Saturday, May 30, 2009

The African Queen by C.S. Forester

What can I really say about the book The African Queen that isn’t already well-known as an award-winning movie? Originally published in 1935, this exceptional book was fairly closely reproduced in the movie in 1951 with relatively minor changes, the most obvious being that the main male character, Charlie Allnutt, was (and is) written as a Cockney character, whereas Humphrey Bogart, who played the role, was unable to carry this accent off and the character was rewritten. The time period of the story is the WWI-era in what is now called Tanzania. This book is a wonderfully exhilarating and inspiring story of faith, craftsmanship, relationship and adventure; a veritable roller-coaster ride.

The characters are very consistent in their growth and change, and Rose, the missionary’s sister left alone in Central Africa when her brother dies, shows her true spunk, tenacity and passion previously hidden in the type of life she had led in the past. Allnutt also grows in creativity, strength of character, and realization of self. The combination is volatile, electric, and passionate by turns and the interaction plays out well. Rose’s determination to “do her part for the Empire” so to speak, clashes with Allnutt’s wish to remain alive.

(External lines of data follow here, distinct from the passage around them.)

/-- R92 and R133: the four padder operations in order, from any state whose length has been checked. -/
def Obligations.PadderPostcondition : Prop :=
  ∀ s : State, s.turns = [] → s.phase = .pCopy → s.len.toNat ≤ s.msgSize →
    ∃ t : State, Host.Core.run core 4 s = .next t ∧ t.phase = .hInit ∧
      t.plen.toNat = 64 * ((s.len.toNat + 8) / 64 + 1) ∧ t.nblk.toNat = t.plen.toNat / 64 ∧
      (∀ a, a < s.len.toNat → t.pad.read? a = some (s.msgByte a)) ∧
      t.pad.read? s.len.toNat = some 0x80 ∧
      (∀ a, s.len.toNat < a → a < t.plen.toNat - 8 → t.pad.read? a = some 0x00) ∧
      (∀ k, k < 8 → t.pad.read? (t.plen.toNat - 8 + k) = some (lenByte k (8 * s.len))) ∧
      (∀ a, t.plen.toNat ≤ a → t.pad.read? a = s.pad.read? a) ∧
      (List.range t.plen.toNat).map t.padByte = padMessage (s.message s.len.toNat) ∧
      t = { s with phase := .hInit, pad := t.pad, plen := t.plen, nblk := t.nblk, written := t.written }

/-- R133, R52: `pad(M)` has length `64 * ((L + 8) div 64 + 1)`, so that the compressor, which refuses a buffer whose
length is not a multiple of 64, always takes it. For `L` of `2^61` or more this is of the model's total functions only
(log 20): the spec gives no `pad(M)` there. -/
def Obligations.PaddedMessageIsWholeBlocks : Prop :=
  (∀ m : List Byte, (padMessage m).length = 64 * ((m.length + 8) / 64 + 1) ∧
    (compressor (padMessage m)).map digestBytes = some (digest m)) ∧
  (∀ p : List Byte, p.length % 64 ≠ 0 → compressor p = none)

/-- R95: two different messages in the domain never have the same padded buffer. -/
def Obligations.PaddingIsInjective : Prop :=
  ∀ m n : List Byte, m.length < 2 ^ 61 → n.length < 2 ^ 61 → padMessage m = padMessage n → m = n

/-! ## The schedule -/

/-- R98: BLK.LOAD. -/
def Obligations.BlkLoadReadsBigEndianWords : Prop :=
  DueIn .bLoad .blkLoad 0x180 ∧
  ∀ s, 64 * s.blk.toNat + 64 ≤ s.padSize → ∃ t, exec .blkLoad s = .next t ∧
    (∀ k (hk : k < 16), (t.w[k]'(by omega)).toNat =
      (s.padByte (64 * s.blk.toNat + 4 * k)).toNat * 2 ^ 24 + (s.padByte (64 * s.blk.toNat + 4 * k + 1)).toNat * 2 ^ 16 +
        (s.padByte (64 * s.blk.toNat + 4 * k + 2)).toNat * 2 ^ 8 + (s.padByte (64 * s.blk.toNat + 4 * k + 3)).toNat) ∧
    (∀ k (hk : k < 64), 16 ≤ k → t.w[k] = s.w[k]) ∧
    t = { s with w := t.w }

/-- R99: SCH.EXP, all sums modulo 2^32. -/
def Obligations.SchExpAppliesRecurrence : Prop :=
  (∀ j : BitVec 6, 16 ≤ j.toNat → encode (.schExp j) = .q (BitVec.ofNat 10 (0x1C0 + j.toNat)) ∧
    ∀ blk, (Position.mk .sExp blk j).opWord = some (BitVec.ofNat 10 (0x1C0 + j.toNat))) ∧
  ∀ (j : BitVec 6) s, (hj : 16 ≤ j.toNat) → ∃ t, exec (.schExp j) s = .next t ∧
    t.w[j.toNat]'j.isLt =
      s.w[j.toNat - 16]'(by omega) + sigma0 (s.w[j.toNat - 15]'(by omega)) + s.w[j.toNat - 7]'(by omega) +
        sigma1 (s.w[j.toNat - 2]'(by omega)) ∧
    (∀ k (hk : k < 64), k ≠ j.toNat → t.w[k] = s.w[k]) ∧
    t = { s with w := t.w }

He knows the rivers and the delicate condition of his boat, African Queen. He also is aware that nothing except a canoe has ever even attempted to go down the miles of rapids and cataracts she is proposing to do in order to reach Lake Wittelsbach. This is where the German gunboat Konigin Luise is patrolling to keep the British from gaining access to the German colony in Central Africa. Her proposal includes the destruction of this vessel.

Allnutt eventually agrees and with his engineering experience and handyman abilities, he decides that he after all can create torpedoes from items at hand. So begins the adventure of a lifetime. Malaria, torrential rains, lightning most nights, mosquitoes, flies and other insects in vast clouds around them, and damage to the boat, nothing gets in the way of their determination. I absolutely loved this book, the action, drama, excitement, and character was so complete, I almost felt myself running the rapids with them. Having loved the movie, I was surprised and delighted to find that the book had been reissued in 2006 and immediately purchased it. I am so glad I did. Once you get used to the cockney wording when Allnutt speaks, it reads beautifully. Adventure is definitely the most obvious, but the evolution of the characters is marvelous! I highly recommend this book for all the above reasons.